/-- SUBUL, SUBUR: differences ws minus wt of the zero-extended elements of a half; a negative one wraps (R290, R325 to
R328). -/
def Obligations.SubtractUnsigned : Prop :=
  ∀ (s : State) (wd ws wt : VReg), executes s = true →
    CompletesWriting (.subulH wd ws wt) wd s (fun z => ∀ i : Nat, i < 8 →
      ((z.extractLsb' (16 * i) 16).toNat : Int)
        = ((((readWr s ws).extractLsb' (8 * i + 64) 8).toNat : Int)
          - ((readWr s wt).extractLsb' (8 * i + 64) 8).toNat) % 2 ^ 16)
    ∧ CompletesWriting (.suburH wd ws wt) wd s (fun z => ∀ i : Nat, i < 8 →
      ((z.extractLsb' (16 * i) 16).toNat : Int)
        = ((((readWr s ws).extractLsb' (8 * i) 8).toNat : Int) - ((readWr s wt).extractLsb' (8 * i) 8).toNat) % 2 ^ 16)
    ∧ CompletesWriting (.subulW wd ws wt) wd s (fun z => ∀ i : Nat, i < 4 →
      ((z.extractLsb' (32 * i) 32).toNat : Int)
        = ((((readWr s ws).extractLsb' (16 * i + 64) 16).toNat : Int)
          - ((readWr s wt).extractLsb' (16 * i + 64) 16).toNat) % 2 ^ 32)
    ∧ CompletesWriting (.suburW wd ws wt) wd s (fun z => ∀ i : Nat, i < 4 →
      ((z.extractLsb' (32 * i) 32).toNat : Int)
        = ((((readWr s ws).extractLsb' (16 * i) 16).toNat : Int) - ((readWr s wt).extractLsb' (16 * i) 16).toNat) % 2 ^ 32)

/-- MULSL, MULSR: exact products of the sign-extended elements of a half (R294, R329 to R332). -/
def Obligations.MultiplySigned : Prop :=
  ∀ (s : State) (wd ws wt : VReg), executes s = true →
    CompletesWriting (.mulslH wd ws wt) wd s (fun z => ∀ i : Nat, i < 8 →
      (z.extractLsb' (16 * i) 16).toInt
        = ((readWr s ws).extractLsb' (8 * i + 64) 8).toInt * ((readWr s wt).extractLsb' (8 * i + 64) 8).toInt)
    ∧ CompletesWriting (.mulsrH wd ws wt) wd s (fun z => ∀ i : Nat, i < 8 →
      (z.extractLsb' (16 * i) 16).toInt
        = ((readWr s ws).extractLsb' (8 * i) 8).toInt * ((readWr s wt).extractLsb' (8 * i) 8).toInt)
    ∧ CompletesWriting (.mulslW wd ws wt) wd s (fun z => ∀ i : Nat, i < 4 →
      (z.extractLsb' (32 * i) 32).toInt
        = ((readWr s ws).extractLsb' (16 * i + 64) 16).toInt * ((readWr s wt).extractLsb' (16 * i + 64) 16).toInt)
    ∧ CompletesWriting (.mulsrW wd ws wt) wd s (fun z => ∀ i : Nat, i < 4 →
      (z.extractLsb' (32 * i) 32).toInt
        = ((readWr s ws).extractLsb' (16 * i) 16).toInt * ((readWr s wt).extractLsb' (16 * i) 16).toInt)

/-- MULUL, MULUR: exact products of the zero-extended elements of a half (R294, R333 to R336). -/
def Obligations.MultiplyUnsigned : Prop :=
  ∀ (s : State) (wd ws wt : VReg), executes s = true →
    CompletesWriting (.mululH wd ws wt) wd s (fun z => ∀ i : Nat, i < 8 →
      (z.extractLsb' (16 * i) 16).toNat
        = ((readWr s ws).extractLsb' (8 * i + 64) 8).toNat * ((readWr s wt).extractLsb' (8 * i + 64) 8).toNat)
    ∧ CompletesWriting (.mulurH wd ws wt) wd s (fun z => ∀ i : Nat, i < 8 →
      (z.extractLsb' (16 * i) 16).toNat
        = ((readWr s ws).extractLsb' (8 * i) 8).toNat * ((readWr s wt).extractLsb' (8 * i) 8).toNat)
    ∧ CompletesWriting (.mululW wd ws wt) wd s (fun z => ∀ i : Nat, i < 4 →
      (z.extractLsb' (32 * i) 32).toNat
        = ((readWr s ws).extractLsb' (16 * i + 64) 16).toNat * ((readWr s wt).extractLsb' (16 * i + 64) 16).toNat)
    ∧ CompletesWriting (.mulurW wd ws wt) wd s (fun z => ∀ i : Nat, i < 4 →
      (z.extractLsb' (32 * i) 32).toNat
        = ((readWr s ws).extractLsb' (16 * i) 16).toNat * ((readWr s wt).extractLsb' (16 * i) 16).toNat)

/-- SATSS, SATUS, SATUU: each element of `WR[ws] || WR[wt]` clamped, in place order (R311 to R314). -/
def Obligations.Saturate : Prop :=
  ∀ (s : State) (wd ws wt : VReg), executes s = true →
    CompletesWriting (.satssB wd ws wt) wd s (fun z => ∀ i : Nat, i < 16 →
      (z.extractLsb' (8 * i) 8).toInt
        = max (-128) (min 127 ((readWr s ws ++ readWr s wt).extractLsb' (16 * i) 16).toInt))
    ∧ CompletesWriting (.satssH wd ws wt) wd s (fun z => ∀ i : Nat, i < 8 →
      (z.extractLsb' (16 * i) 16).toInt
        = max (-32768) (min 32767 ((readWr s ws ++ readWr s wt).extractLsb' (32 * i) 32).toInt))
    ∧ CompletesWriting (.satusB wd ws wt) wd s (fun z => ∀ i : Nat, i < 16 →
      ((z.extractLsb' (8 * i) 8).toNat : Int)
        = max 0 (min 255 ((readWr s ws ++ readWr s wt).extractLsb' (16 * i) 16).toInt))
    ∧ CompletesWriting (.satusH wd ws wt) wd s (fun z => ∀ i : Nat, i < 8 →
      ((z.extractLsb' (16 * i) 16).toNat : Int)
        = max 0 (min 65535 ((readWr s ws ++ readWr s wt).extractLsb' (32 * i) 32).toInt))
    ∧ CompletesWriting (.satuuB wd ws wt) wd s (fun z => ∀ i : Nat, i < 16 →
      (z.extractLsb' (8 * i) 8).toNat = min 255 ((readWr s ws ++ readWr s wt).extractLsb' (16 * i) 16).toNat)
    ∧ CompletesWriting (.satuuH wd ws wt) wd s (fun z => ∀ i : Nat, i < 8 →
      (z.extractLsb' (16 * i) 16).toNat = min 65535 ((readWr s ws ++ readWr s wt).extractLsb' (32 * i) 32).toNat)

· · · ·

▶ **Work item**: Only the lines from the one holding "to R314). -/" to the end of the listing are to be written out, word for word.

▶ **Your solution**:
/-- SATSS, SATUS, SATUU: each element of `WR[ws] || WR[wt]` clamped, in place order (R311 to R314). -/
def Obligations.Saturate : Prop :=
  ∀ (s : State) (wd ws wt : VReg), executes s = true →
    CompletesWriting (.satssB wd ws wt) wd s (fun z => ∀ i : Nat, i < 16 →
      (z.extractLsb' (8 * i) 8).toInt
        = max (-128) (min 127 ((readWr s ws ++ readWr s wt).extractLsb' (16 * i) 16).toInt))
    ∧ CompletesWriting (.satssH wd ws wt) wd s (fun z => ∀ i : Nat, i < 8 →
      (z.extractLsb' (16 * i) 16).toInt
        = max (-32768) (min 32767 ((readWr s ws ++ readWr s wt).extractLsb' (32 * i) 32).toInt))
    ∧ CompletesWriting (.satusB wd ws wt) wd s (fun z => ∀ i : Nat, i < 16 →
      ((z.extractLsb' (8 * i) 8).toNat : Int)
        = max 0 (min 255 ((readWr s ws ++ readWr s wt).extractLsb' (16 * i) 16).toInt))
    ∧ CompletesWriting (.satusH wd ws wt) wd s (fun z => ∀ i : Nat, i < 8 →
      ((z.extractLsb' (16 * i) 16).toNat : Int)
        = max 0 (min 65535 ((readWr s ws ++ readWr s wt).extractLsb' (32 * i) 32).toInt))
    ∧ CompletesWriting (.satuuB wd ws wt) wd s (fun z => ∀ i : Nat, i < 16 →
      (z.extractLsb' (8 * i) 8).toNat = min 255 ((readWr s ws ++ readWr s wt).extractLsb' (16 * i) 16).toNat)
    ∧ CompletesWriting (.satuuH wd ws wt) wd s (fun z => ∀ i : Nat, i < 8 →
      (z.extractLsb' (16 * i) 16).toNat = min 65535 ((readWr s ws ++ readWr s wt).extractLsb' (32 * i) 32).toNat)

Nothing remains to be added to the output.